Safely Handling Tritium Exit Signs
Unlike the colorful glows associated with heavier radioactive materials, the one produced by tritium does not pose a great threat to the health of any humans who get hit by the released energy. Still, all tritium-containing exit signs must have a radioactive label. In the U.S. any plant that manufactures such signage must ensure proper placement of that label.
By the same token, that manufacturing facility must provide the buyer of any signage with its license number, a number given to it by the U.S. government. That provision is not an attempt to maintain the color of each sign’s glow. Instead, it demonstrates an effort by the government to keep track of the intact nature of each doorway-topping product. Each of them is supposed to feature dual protection: one high impact tube inside of another one. That dual system holds the radioactive H-3.

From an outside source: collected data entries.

-- ==== Sys2Proof/Machine/Operands.lean ====
section
/-! DEFINITION. Sys2Proof/Machine/Operands.lean: the operand forms of command packets: the order of checks (R533), word
ranges and reserved bits (R12, R187), host buffers (R184), stream and object operands with their ownership (R183), and the
transfers between the device and host memory (R146, R158). -/

namespace Sys2Proof.Machine

open Sys2Proof.Num (slice)

/-- The reply of the first check that fails. -/
def firstBad : List (Bool × Reply) → Option Reply
  | [] => none
  | (ok, r) :: t => if ok then firstBad t else some r

/-- Word `i` passes: otherwise BAD_PARAM with its index. -/
def word (i : Nat) (ok : Bool) : Bool × Reply := (ok, Reply.bad i)

/-- Bits hi down to lo of word `i` are 0 (R12). -/
def Pkt.zeroBits (p : Pkt) (i hi lo : Nat) : Bool := slice (p.w i) hi lo == 0

/-- A field of word `i` lies in a range. -/
def Pkt.inRange (p : Pkt) (i hi lo a b : Nat) : Bool := decide (a ≤ slice (p.w i) hi lo) && decide (slice (p.w i) hi lo ≤ b)

/-- A host address in words `i` and `i` + 1, aligned to `al`, of a buffer of `n` bytes that does not cross 2^64 (R184). -/
def Pkt.hostBuf (p : Pkt) (i n al : Nat) : Bool × Reply :=
  word i (p.w64 i % al == 0 && decide (p.w64 i + n ≤ 2 ^ 64))

/-- The stream number operand, in word 2 [6:0]. -/
def Pkt.stream (p : Pkt) : Nat := slice (p.w 2) 6 0

/-- A packet that names a live stream in word 2, which client `c` owns (client 0 too where `admin`): the reply otherwise
(R183, steps 3 and 4 of R533). A stream whose close has started is no longer live for it (R34). -/
def State.streamChecks (s : State) (p : Pkt) (admin : Bool) : List (Bool × Reply) :=
  match s.stream? p.stream with
  | none => [word 2 false]
  | some st => [word 2 st.closingPkt.isNone, (st.owner == p.client || (admin && p.client == 0), Reply.notPermitted 1)]

/-- A check list ends in one reply, or the body runs. -/
def State.checked (s : State) (p : Pkt) (cs : List (Bool × Reply)) (body : State → State) : State :=
  match firstBad cs with
  | some r => s.complete p.id r
  | none => body s

/-! ## Errors of the link (R148) -/

/-- An uncorrectable error is reported in AER: its status bit, and where none was logged before, the first-error pointer and the
header of its TLP, which no command carries (free values, assumption 1). -/
def State.aer (s : State) (bit : Nat) : State :=
  let c := s.cfg
  let first := c.uncStatus == 0
  { s with
    cfg.uncStatus := c.uncStatus ||| 2 ^ bit
    cfg.firstErr := if first then bit else c.firstErr
    cfg.header := if first then (List.range 4).map fun i => Config.freeValue (s.freeCtr + i) % 2 ^ 32 else c.header
    freeCtr := if first then s.freeCtr + 4 else s.freeCtr }

/-- A request that no BAR takes: Unsupported Request (R148). -/
def State.unsupported (s : State) : State := s.aer 20

/-! ## Job entries (R282, R283) -/

/-- The limit of a class on job entries; C0 has none of its own. -/
def classLimit : Nat → Nat
  | 1 => 32 | 2 => 96 | 3 => 16 | _ => 256

/-- A job of class `cls`, created by a packet or not, may take an entry now. -/
def State.entryFree (s : State) (cls : Nat) (pkt : Bool) : Bool :=
  decide (s.jobs.countP Job.entry < Config.jobEntries) &&
  decide (s.jobs.countP (fun j => j.entry && j.cls == cls) < classLimit cls) &&
  (!pkt || decide (s.jobs.countP (fun j => j.entry && j.pkt.isSome) < 64))

def emptyJob : Job :=
  { id := 0, kind := .copy, cls := 2, stream := 128, fseq := 0, pkt := none, deadline := none, entry := false, unit := none,
    lanes := 0, deps := [], ins := [], outs := [], batch := none, act := none, slice := none, work := 0, since := 0, obj := 0,
    layer := 0, pages := [], staged := false, cycles := 0, soot := false, mode := 0, tile := 0, failedOn := none }

/-- A job is created: it takes an entry at once where its class may, and waits for one otherwise. Stream number 128 stands
for no stream. -/
def State.addJob (s : State) (j : Job) : State :=
  { s with jobs := s.jobs ++ [{ j with id := s.nextJob, entry := s.entryFree j.cls j.pkt.isSome }], nextJob := s.nextJob + 1 }

/-! ## Transfers to and from host memory (R146, R158) -/

/-- The pieces of a transfer of `n` bytes at `a`, none longer than `m` bytes nor across a multiple of `m` (R146). `fuel` bounds
their number. -/
def pieces (m : Nat) : Nat → Nat → Nat → List (Nat × Nat)
  | 0, _, _ => []
  | fuel + 1, a, n =>
    if n == 0 then [] else
      let k := min n (m - a % m)
      (a, k) :: pieces m fuel (a + k) (n - k)

/-- Max_Read_Request_Size and Max_Payload_Size in bytes; the device supports payloads of 512 bytes (R135, R146). -/
def State.readMax (s : State) : Nat := 128 * 2 ^ min s.cfg.maxRead 5
def State.writeMax (s : State) : Nat := 128 * 2 ^ min s.cfg.maxPayload 2

/-- The read requests for `n` bytes of host memory at `a`. -/
def State.readPieces (s : State) (a n : Nat) : List (Nat × Nat) := pieces s.readMax (n / s.readMax + 2) a n

def State.askFor (s : State) (l : List (Nat × Nat)) : State := l.foldl (fun s x => s.emit (.read x.1 x.2)) s

/-- The most read requests outstanding (R146). -/
abbrev readLimit : Nat := 256

/-- The read requests outstanding. -/
def State.outstanding (s : State) : Nat := (s.reads.map HostRead.issued).sum

/-- The device may issue a request (R155, R158). -/
def State.mayAsk (s : State) : Bool := !s.linkClosed && !s.held

/-- The requests of transfer `r` that the limit lets go now, once its job has an entry (R173). -/
def State.asks (s : State) (r : HostRead) : List (Nat × Nat) :=
  if s.mayAsk && s.jobs.all fun j => j.pkt != some r.pkt || j.entry
  then (s.readPieces r.addr r.left).take (readLimit - s.outstanding) else []

/-- Transfer `r` with the requests `l` issued. -/
def HostRead.ask (r : HostRead) (l : List (Nat × Nat)) : HostRead :=
  let n := (l.map Prod.snd).sum
  { r with issued := r.issued + l.length, addr := r.addr + n, left := r.left - n }

/-- Requests not yet issued are issued, oldest transfer first. -/
def State.issueReads (s : State) : State :=
  s.reads.foldl (fun s r =>
    let l := s.asks r
    { (s.askFor l) with reads := s.reads.map fun q => if q.pkt == r.pkt then q.ask l else q }) s

/-- Packet `id` starts a transfer of `n` bytes from host address `a`. -/
def State.startHostRead (s : State) (id a n : Nat) : State := ({ s with reads := s.reads ++ [⟨id, 0, a, n⟩] } : State).issueReads

/-- The copy of packet `id` may end: its job has an entry (R282), and the data of its transfer has come back, which takes the link, and
Bus Master Enable where a request was not yet issued (R158). -/
def State.readMayEnd (s : State) (id : Nat) : Bool :=
  (s.jobs.all fun j => j.pkt != some id || j.entry) &&
  s.reads.all fun r => r.pkt != id || (!s.linkDead && !s.held && (r.left == 0 || s.bme))

/-- The transfer of packet `id` ends: its last requests have been issued, and others follow. -/
def State.endRead (s : State) (id : Nat) : State :=
  let s := s.reads.foldl (fun s r => if r.pkt == id then s.askFor (s.readPieces r.addr r.left) else s) s
  ({ s with reads := s.reads.filter fun r => r.pkt != id } : State).issueReads

/-- Packet `p` starts its copy: its job of class `job`, where its opcode has one (R282, R284), and its transfer from the host buffer
`src`, where it reads one. -/
def State.startCopy (s : State) (p : Pkt) (job : Option Nat) (src : Option (Nat × Nat)) : State :=
  let s := match job with
    | none => s
    | some c => s.addJob { emptyJob with
        kind := .copy, cls := c, pkt := some p.id, deadline := if c == 3 then none else some (s.now + 1000000) }
  match src with
  | none => s
  | some (a, n) => s.startHostRead p.id a n

/-- The started packet of opcode `op` whose copy may end. -/
def State.reading (s : State) (op : Nat) : Option Pkt :=
  s.packets.find? fun p => p.started && p.opcode == op && !s.isStaged p.id && s.readMayEnd p.id &&
    ((s.reads.any fun r => r.pkt == p.id) || s.jobs.any fun j => j.pkt == some p.id)

/-- A packet whose effect waits for a copy, where its checks `pre` pass: it starts, its job takes an entry (R282), its transfer is issued
or held (R146, R158), and once the copy may end `body` is the effect. The command is given again for the end of a copy that waited. -/
def startRead (op : Nat) (pre : State → Pkt → List (Bool × Reply)) (job : Pkt → Option Nat) (src : Pkt → Option (Nat × Nat))
    (body : State → Pkt → State) (s : State) : Result :=
  match s.reading op with
  | some p => done ((body (s.endRead p.id) p).drain p.client)
  | none =>
    match s.nextStart with
    | none => .next s
    | some p =>
      if p.opcode != op then .next s
      else
        let s1 := s.markStarted p.id
        if (job p).isNone && (src p).isNone || (firstBad (pre s p)).isSome then done ((body s1 p).drain p.client)
        else
          let s2 := s1.startCopy p (job p) (src p)
          if s2.readMayEnd p.id then done ((body (s2.endRead p.id) p).drain p.client) else done (s2.drain p.client)

end Sys2Proof.Machine
end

Licensed disposal of Tritium signs
Obviously, having mandated utilization of that dual system, the government has a strong interest in keeping track of its integrity. Therefore, each person who buys and uses a tritium exit sign is expected to look for evidence that its tubes are cracked or broken. Upon discovery of any crack or break, he or she is supposed to notify the designated agency, the United States Regulatory Commission. Such notification is meant to guard against continued leakage of a radioactive substance. The value of tritium’s colorful glow diminishes greatly, if that isotope leaks onto material outside of its strong glass tubing.